An explosive shriek sounds behind her as a crow bursts through the treetops, swooping past her for some unseen prey. She startles backward, choking on a gasp. Her left foot— the one anchored to the supporting grip of the moss—flies out behind her as she lands with a painful crack onto the damnably smooth obsidian. It happens slowly and all at once. Gravity’s hungry grip pulls her into a graceful arc down the curve of the mountain’s face. She twists, scrabbling for a grip on something—anything. A choked sob is ripped from her throat. She slips further down. One last desperate lunge towards safety leads to her smashing her chin. The first thing she registers is a deafening crunch and blurred vision. Then, pain—hot and electric—radiates from her jaw as the iron tang of blood floods her mouth.

With that, she falls.

Time slows, until it feels like she’s been plummeting for eons. The wind’s howl rushing past her becomes muted, dull. Her labored breaths drown out all other sounds and it is almost peaceful. Gaze tracing the deep black of what she’d thought was the mountaintop, she collects more details the further away she gets. This is the last thing she will ever see, so she will be gluttonous, devouring its image like a jealous lover.
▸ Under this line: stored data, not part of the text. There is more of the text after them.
-- ==== Sys2Proof/Machine/Shed.lean ====
section
/-!
DEFINITION. Capacity, load and deficit of the shed controller, the shed state of a stream, and the 100 ms of a restore (R348,
R349, R354, R356, R728, R731).
-/
namespace Sys2Proof.Machine

/-! ### Capacity and load (R348, R728, R731) -/

/-- Loads in operations per second, or capacities: lane, vector and Mantis. -/
structure Rates where
  lane : Nat
  vec : Nat
  mac : Nat
deriving DecidableEq, Repr

/-- Capacities (R348), with F_th taken as `fth` and issue rates lowered by `k` sixteenths. -/
def State.capacity (s : State) (fth k : Nat) : Rates :=
  let a := s.teActive
  let mon := match s.mnt.mon with | some im => im.macs * 1000000 / max 1 im.periodUs | none => 0
  { lane := 1080000000 * a * fth * (16 - k), vec := 270000000 * a * fth * (16 - k),
    mac := 2952000000000 * ((List.range 2).filter s.sarEng).length - mon }

/-- Sixteenths by which the measures of R728 lower the issue rates. -/
def State.rateCut (s : State) : Nat := min 15 (s.clk.measures - 2)

/-- The capacities with, or without, thermal and power reductions (R728, R731, R732). -/
def State.capNow (s : State) (thermal : Bool) : Rates :=
  if thermal then s.capacity (s.rd F.CLK_STAT_FTH) s.rateCut else s.capacity 8 0

/-- SHED entries of a stream that are in effect. -/
def State.shedEnts (s : State) (i : Nat) : List ShedE :=
  match s.planOf i with | some p => (s.st i).shed.filterMap fun k => p.shed[k]? | none => []

/-- One stream's load (R349). -/
def State.streamLoad (s : State) (i : Nat) : Rates :=
  let c := (s.st i).c
  let es := s.shedEnts i
  { lane := c.rateMax * (c.laneops - sumNat (es.map (·.laneops))), vec := c.rateMax * (c.vslots - sumNat (es.map (·.vslots))),
    mac := c.rateMax * (c.macs - sumNat (es.map (·.macs))) }

/-- The present load. -/
def State.loadNow (s : State) : Rates :=
  let ls := s.loaded.map s.streamLoad
  ⟨sumNat (ls.map (·.lane)), sumNat (ls.map (·.vec)), sumNat (ls.map (·.mac))⟩

/-- Queues of a context that carry jobs of a stream that counts (R348). -/
def State.liveQueues (s : State) (c : Nat) : List QueueD :=
  match (s.ctx c).plan with
  | none => []
  | some p =>
    let live := (s.loaded.filter fun i => (s.st i).ctx == c).map fun i => (s.st i).sidx
    let qs := (p.groups.filter fun g => live.contains g.sidx).flatMap fun g => g.jobs.map (·.queue)
    (List.range p.queues.length).filterMap fun k => if qs.contains k then p.queues[k]? else none

/-- The allocations that R321 must pack, as slots, pages, flags and state bytes (R348). -/
def State.spaceItems (s : State) : List (Nat × Nat × Nat × Nat) :=
  ((List.range 16).flatMap fun c => (s.liveQueues c).map fun d => (1, d.pages, d.flags, 0)) ++
    s.loaded.map fun i => (0, 0, 0, 64 * (s.st i).c.envState)

/-- Allocations packed in turn, each on the engine with the most free scratch and then state that it fits (R321). -/
def packs : List (Nat × Nat × Nat × Nat) → List (Nat × Nat × Nat × Nat) → Bool
  | [], _ => true
  | (n, p, f, b) :: ds, es =>
    let fits (e : Nat × Nat × Nat × Nat) : Bool :=
      decide (e.1 + n ≤ 31) && decide (e.2.1 + p ≤ 96) && decide (e.2.2.1 + f ≤ 48) && decide (e.2.2.2 + b ≤ 524288)
    let best := (es.zip (List.range es.length)).foldl (fun (m : Option (Nat × Nat × Nat)) x =>
      if !fits x.1 then m
      else match m with
        | none => some (x.2, x.1.2.1, x.1.2.2.2)
        | some (_, mp, mb) => if x.1.2.1 < mp || (x.1.2.1 == mp && x.1.2.2.2 < mb) then some (x.2, x.1.2.1, x.1.2.2.2) else m) none
    match best with
    | none => false
    | some (i, _, _) => packs ds (updAt (fun (e : Nat × Nat × Nat × Nat) => (e.1 + n, e.2.1 + p, e.2.2.1 + f, e.2.2.2 + b)) i es)

/-- The allocations of R348 do not fit the active engines. -/
def State.overfull (s : State) : Bool := !packs s.spaceItems (List.replicate s.teActive (0, 0, 0, 0))

/-- A queue that carries jobs of a stream which holds engine space is bound to no engine: the repack of R321 has found it no place. -/
def State.unbound (s : State) : Bool :=
  (List.range 48).any fun q =>
    (s.lq q).eng.isNone && match (s.lq q).ctx with
    | some (c, k) =>
      (match (s.ctx c).plan with
       | some p => (s.holders c).any fun i => !(s.st i).suspended && p.groups.any fun g => g.sidx == (s.st i).sidx && g.jobs.any fun j => j.queue == k
       | none => false)
    | none => false

/-- Engine space is in deficit: the allocations of R348 do not fit the active engines, or R321's repack has left a queue unbound, whose
checks are shed (DEDUCED, log 166). -/
def State.spaceShort (s : State) : Bool := s.overfull || s.unbound

/-- Resources in deficit, as VDU_STAT.DEFICIT shows them (R348, R388). -/
def State.deficit (s : State) (thermal : Bool) : Nat :=
  let c := s.capNow thermal
  let l := s.loadNow
  b2n (decide (c.lane < l.lane)) + 2 * b2n (decide (c.vec < l.vec)) + 4 * b2n (decide (c.mac < l.mac)) + 8 * b2n s.spaceShort

/-! ### Shed state (R350, R354, R356, R388) -/

/-- The shed state that VDU_SSTAT shows. -/
def State.shedShow (s : State) (i : Nat) : State :=
  s.wr F.VDU_SSTAT_SHED (if (s.st i).suspended then 2 else if (s.st i).shed.isEmpty then 0 else 1) i

/-- An item is put in, or taken out of, effect: an entry, or with none the suspension (R354). -/
def State.setShed (s : State) (i : Nat) (ent : Option Nat) (on : Bool) : State :=
  s.updSt i fun x => match ent with
    | some k => { x with shed := if on then x.shed ++ [k] else x.shed.erase k }
    | none => { x with suspended := on }

/-- The last item shed is restorable: every capacity is at least 1.1 times the load with it (R356). -/
def State.restorable (s : State) : Bool :=
  match s.vdu.items.getLast? with
  | none => false
  | some (i, ent, _) =>
    let was := s.unbound
    let s := s.setShed i ent false
    let c := s.capNow true
    let l := s.loadNow
    let tot (f : Nat × Nat × Nat × Nat → Nat) : Nat := sumNat (s.spaceItems.map f)
    let a := s.teActive
    decide (11 * l.lane ≤ 10 * c.lane) && decide (11 * l.vec ≤ 10 * c.vec) && decide (11 * l.mac ≤ 10 * c.mac) &&
      !s.overfull && !was && decide (11 * tot (·.1) ≤ 310 * a) && decide (11 * tot (·.2.1) ≤ 960 * a) &&
      decide (11 * tot (·.2.2.1) ≤ 480 * a) && decide (11 * tot (·.2.2.2) ≤ 5242880 * a)

/-- The deficit that remains is shown, and the 100 ms of R356 begin, run on or end. -/
def State.shedEnd (s : State) : State :=
  let d := s.deficit true
  let s := (s.wr F.VDU_STAT_DEFICIT d).wr F.VDU_STAT_TDEF (b2n (d % 4 != 0 && s.deficit false % 4 == 0))
  let t := s.cyc
  let ok := s.restorable
  { s with vdu := { s.vdu with restAt := if ok then some (s.vdu.restAt.getD t) else none } }

end Sys2Proof.Machine
end

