-- ==== Sys2Proof/Machine/Routes.lean ====
section
/-!
DEFINITION. The Reed mesh as other blocks see it: its topology and routes (R656 to R658, R660), and the transfer values that leave with the
last outcome of their producers (R666).
-/
namespace Sys2Proof.Machine

/-- The Reed block changed. -/
def State.updReed (s : State) (f : Reed → Reed) : State := { s with reed := f s.reed }

/-! ### Topology and routes (R656 to R658) -/

/-- This companion's number, the number of companions, and the torus width. -/
def State.dev (s : State) : Nat := s.rd F.REED_GCFG_DEV
def State.ndev (s : State) : Nat := s.rd F.REED_GCFG_NDEV
def State.torusW (s : State) : Nat := s.rd F.REED_GCFG_W

/-- Whether a TORUS is well formed (R657); the other topologies always are. -/
def State.topoOk (s : State) : Bool :=
  s.rd F.REED_GCFG_TOPO ≠ 3 ||
  (s.torusW != 0 && s.ndev % s.torusW == 0 && decide (2 ≤ s.ndev / s.torusW) && decide (s.ndev / s.torusW ≤ 8))

/-- One step around a ring of `n` from `a`, up or down. -/
def ringStep (n a : Nat) (up : Bool) : Nat := if up then (a + 1) % n else (a + n - 1) % n

/-- The device that the topology places on a port (R657). -/
def State.neighbour (s : State) (p : Nat) : Option Nat :=
  let d := s.dev
  let n := s.ndev
  match s.rd F.REED_GCFG_TOPO with
  | 1 => if p = 0 then some (1 - d) else none
  | 2 => if p = 0 then some (ringStep n d true) else if p = 1 then some (ringStep n d false) else none
  | 3 =>
    if !s.topoOk then none
    else
      let w := s.torusW
      let x := d % w
      let y := d / w
      some (if p < 2 then y * w + ringStep w x (p == 0) else ringStep (n / w) y (p == 2) * w + x)
  | _ => none

/-- The port of the shorter direction round a ring of `n`, up on a tie. -/
def shorter (n a b up down : Nat) : Nat := let u := (b + n - a) % n; if u ≤ n - u then up else down

/-- The port of the route to a device (R658). -/
def State.route (s : State) (b : Nat) : Option Nat :=
  let d := s.dev
  if b = d then none
  else
    match s.rd F.REED_GCFG_TOPO with
    | 1 => some 0
    | 2 => some (shorter s.ndev d b 0 1)
    | 3 =>
      if !s.topoOk then none
      else
        let w := s.torusW
        if b % w ≠ d % w then some (shorter w (d % w) (b % w) 0 1) else some (shorter (s.ndev / w) (d / w) (b / w) 2 3)
    | _ => none

/-- A new flit of this companion to a device. -/
def State.flitTo (s : State) (typ vc dst : Nat) (payload : List Byte) : RFlit :=
  { typ := typ, vc := vc, src := s.dev, dst := dst, bcast := false, hops := 16, bseq := 0, payload := payload }

/-- A device that no flit reaches: a port on the way to it went DOWN, or the first port of its route is neither UP nor retraining (R654,
R660). -/
def State.cutOff (s : State) (dev : Nat) : Bool :=
  s.reed.unreach.contains dev ||
    match s.route dev with
    | some p => let st := s.rd F.REED_PSTAT_LSTATE p; st != 3 && st != 4
    | none => false

/-- Whether transfer checks with a peer are suspended (R585, R660). -/
def State.peerGone (s : State) (dev : Nat) : Bool := s.reed.down.contains dev || s.cutOff dev

/-- A flit leaves on the route to its destination; none to a device that is unreachable, for which an XVAL or SIG is counted, also one
that would be forwarded (R660). -/
def State.rsendTo (s : State) (f : RFlit) : State :=
  if s.cutOff f.dst then s.when (f.typ == 0x20 || f.typ == 0x21) fun s => s.inc F.REED_XDROP_N
  else match s.route f.dst with | some p => s.rsend p f | none => s

/-! ### Values that wait for their producers (R666) -/

/-- PROD of R666 for a result's producers; none while one of them has no outcome. -/
def State.prodOf (s : State) (x : XOut) : Option Nat :=
  match s.slotOf x.stream x.resseq with
  | none => some 1
  | some r =>
    let outs := x.producers.map fun c =>
      match r.out.find? fun o => o.1 == chkKey c x.token with
      | some (_, o) => some o
      | none => if r.formed || r.aborted.contains (chkKey c x.token) then some 2 else none
    if outs.any (·.isNone) then none
    else if outs.any (· == some 1) then some 2
    else if x.notDone || outs.any (· == some 2) then some 1 else some 0

/-- Payload of an XVAL flit (R666). -/
def xvalPayload (x : XOut) (prod : Nat) : List Byte :=
  natLe 4 x.xid ++ natLe 8 x.resseq ++ natLe 2 x.token ++ natLe 1 (x.wins.length + 16 * prod) ++ natLe 1 (x.dst % 64) ++
    natLe 4 x.kgen ++ natLe 4 0 ++ x.wins.flatMap fun w => natLe 20 w.1 ++ natLe 2 w.2

/-- XVALs whose producers all have an outcome leave; those to an unreachable peer are counted (R660, R666). It is part of whatever gives a
check its outcome: its report, the end of the checks that no longer run, and the formation of the record. -/
def State.xflush (s : State) : State :=
  let ready := s.reed.xwait.filter fun x => (s.prodOf x).isSome
  let s := s.updReed fun r => { r with xwait := r.xwait.filter fun x => !ready.contains x }
  s.each ready fun x s =>
    if s.peerGone x.peer then s.inc F.REED_XDROP_N
    else s.rsendTo (s.flitTo 0x21 0 x.peer (xvalPayload x ((s.prodOf x).getD 1)))

end Sys2Proof.Machine
end

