/-- An ACTION record of a result waits for the verdict of an earlier result of its stream (R474, R484). -/
def State.actWaits (s : State) (r : Slot) : Bool :=
  !r.formed && r.acts.any (fun a => !a.judged) && !r.out.any (fun o => o.1 == actKey) && !s.predsFormed r.stream r.resseq

/-- ACTION_JUDGE (R474, R479): the first unjudged ACTION record of a result is judged once every earlier result of the stream is
formed, unless the result's ACT check has ended: an entry has been rejected, or a history it needs is lost. -/
def opActionJudge (i q : Nat) (s : State) : State :=
  match s.slotOf i q with
  | none => s
  | some r =>
    if r.formed || !s.predsFormed i q || r.out.any (fun o => o.1 == actKey) then s
    else
      let n := (r.acts.takeWhile (·.judged)).length
      match r.acts[n]? with
      | none => s
      | some a =>
        let (s, x) := (a.ents.zip (List.range a.ents.length)).foldl (fun (y : State × Nat × List (Nat × Int × Int)) e =>
          y.1.judgeEnt i q a e.2 e.1 y.2) (s, 0, r.cmds)
        let s := s.updSlot i q fun r => { r with acts := updAt (fun b => { b with judged := true }) n r.acts }
        (if x.1 = 0 then s.actDone i q else s).settle

/-! ### INPUT_BIND (R276 to R278) -/

/-- The delivered input tensor as bytes, over every token, with its scales after each token's elements (R144, R277). The spec gives
the layout of one part; where an input came in several parts or for several tokens, each token's elements stand in ELEM_OFF order
with that token's scales behind them, tokens in order (DEDUCED, log 96). -/
def Slot.inputBytes (r : Slot) (t : TensD) : List Byte :=
  (List.range r.ntok).flatMap fun k =>
    let (cs, ss) := r.whole t k
    packCodes (fmtBits t.fmt) cs ++ ss.flatMap fun x => natLe 1 x

/-- The delivered input tensor is complete for every token. -/
def Slot.inputDone (r : Slot) (t : TensD) : Bool := (List.range r.ntok).all fun k => r.complete t k

/-- The outcome of one entry (R276): 0 still open, 1 PASS, 2 FAIL, 3 NOT DONE. An entry of origin 1 whose data ID the plan does
not mark bindable, or of which no frame has been received yet, stays open, as a counter above the highest received does, and ends
NOT DONE at the deadline: R106 fails a frame that was never received, and R276 speaks only of counters against the highest
received (DESIGN CHOICE, log 95). An entry for an INPUT that the plan graph does not declare is judged FAIL (DESIGN CHOICE, log 130). -/
def State.judgeBind (s : State) (r : Slot) (p : Plan) (e : BindE) : Nat :=
  match p.graph.inputs.find? fun y => y.input == e.input with
  | none => 2
  | some d =>
    if e.origin ≠ d.origin then 2
    else
      match p.tensor d.tensor with
      | none => 2
      | some t =>
        match e.origin with
        | 1 =>
          let b := s.tsn.binds.find? fun y => y.ctx == r.ctx && y.id == e.id
          match s.tsn.digests.find? fun y => y.ctx == r.ctx && y.id == e.id && y.fcnt == e.ref with
          | some g =>
            let age := (b.map (·.ageUs)).getD 0
            if g.poison then 3
            else if g.conflict || g.digest != e.digest || (age != 0 && decide (r.tfirst > g.sfd + age * 1000)) then 2
            else if !((b.map (·.direct)).getD false) then 1
            else if !r.inputDone t then 0
            else if (Config.kmacBind p.bindKey (natBe 2 e.id ++ natBe 4 e.ref ++ r.inputBytes t)).toNat = g.digest then 1
            else 2
          | none =>
            match b.bind (·.high) with
            | none => 0
            | some h =>
              let ahead := (e.ref + 2 ^ 32 - h) % 2 ^ 32
              if 1 ≤ ahead ∧ ahead < 2 ^ 31 then 0
              else if (b.map (·.aged)).getD [] |>.contains e.ref then 3
              else 2
        | 2 =>
          if r.resseq ≤ e.ref then 2
          else
            match (s.st r.stream).retained.find? fun y => y.1 == e.ref with
            | some (_, st, bs) =>
              if st ≠ 1 || (s.st r.stream).retBad.contains e.ref then 3
              else if !r.inputDone t then 0
              else if (r.inputBytes t) = bs then 1 else 2
            | none => if s.slots.any fun y => y.stream == r.stream && y.resseq == e.ref && !y.formed then 0 else 3
        | _ => if !r.inputDone t then 0 else if (r.inputBytes t) = d.const then 1 else 2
A jagged fissure, to the left of where she slipped. The crack traces a lightning bolt down the protruding curve above two large, misshaped holes. Inky darkness peers out of them, and she imagines the depths watching her—bearing witness to her ending. Two smaller ones below them that are somewhat shattered. And teeth. Two rows of impossibly large, deep black teeth lining an open jaw, frozen mid-howl. Fear, animalistic and overwhelming, starts to flood her damaged nerves. Then, she lands in a painful heap on a slick palm, spine twisting, legs shattering, and shards of her body piercing itself. She doesn’t have the energy to grimace, much less the energy to shriek at the burning heat of her dying body. She looks up at the dead god, whose body is being reclaimed by the earth.

As her ragged gasps become fewer and far between, as her vision fills with swirling cosmos and a glittering promise of something her mind can’t fully hold just yet, as she stares down the remains of a once-great king, she can’t help but think that there is beauty in the unmaking of a god.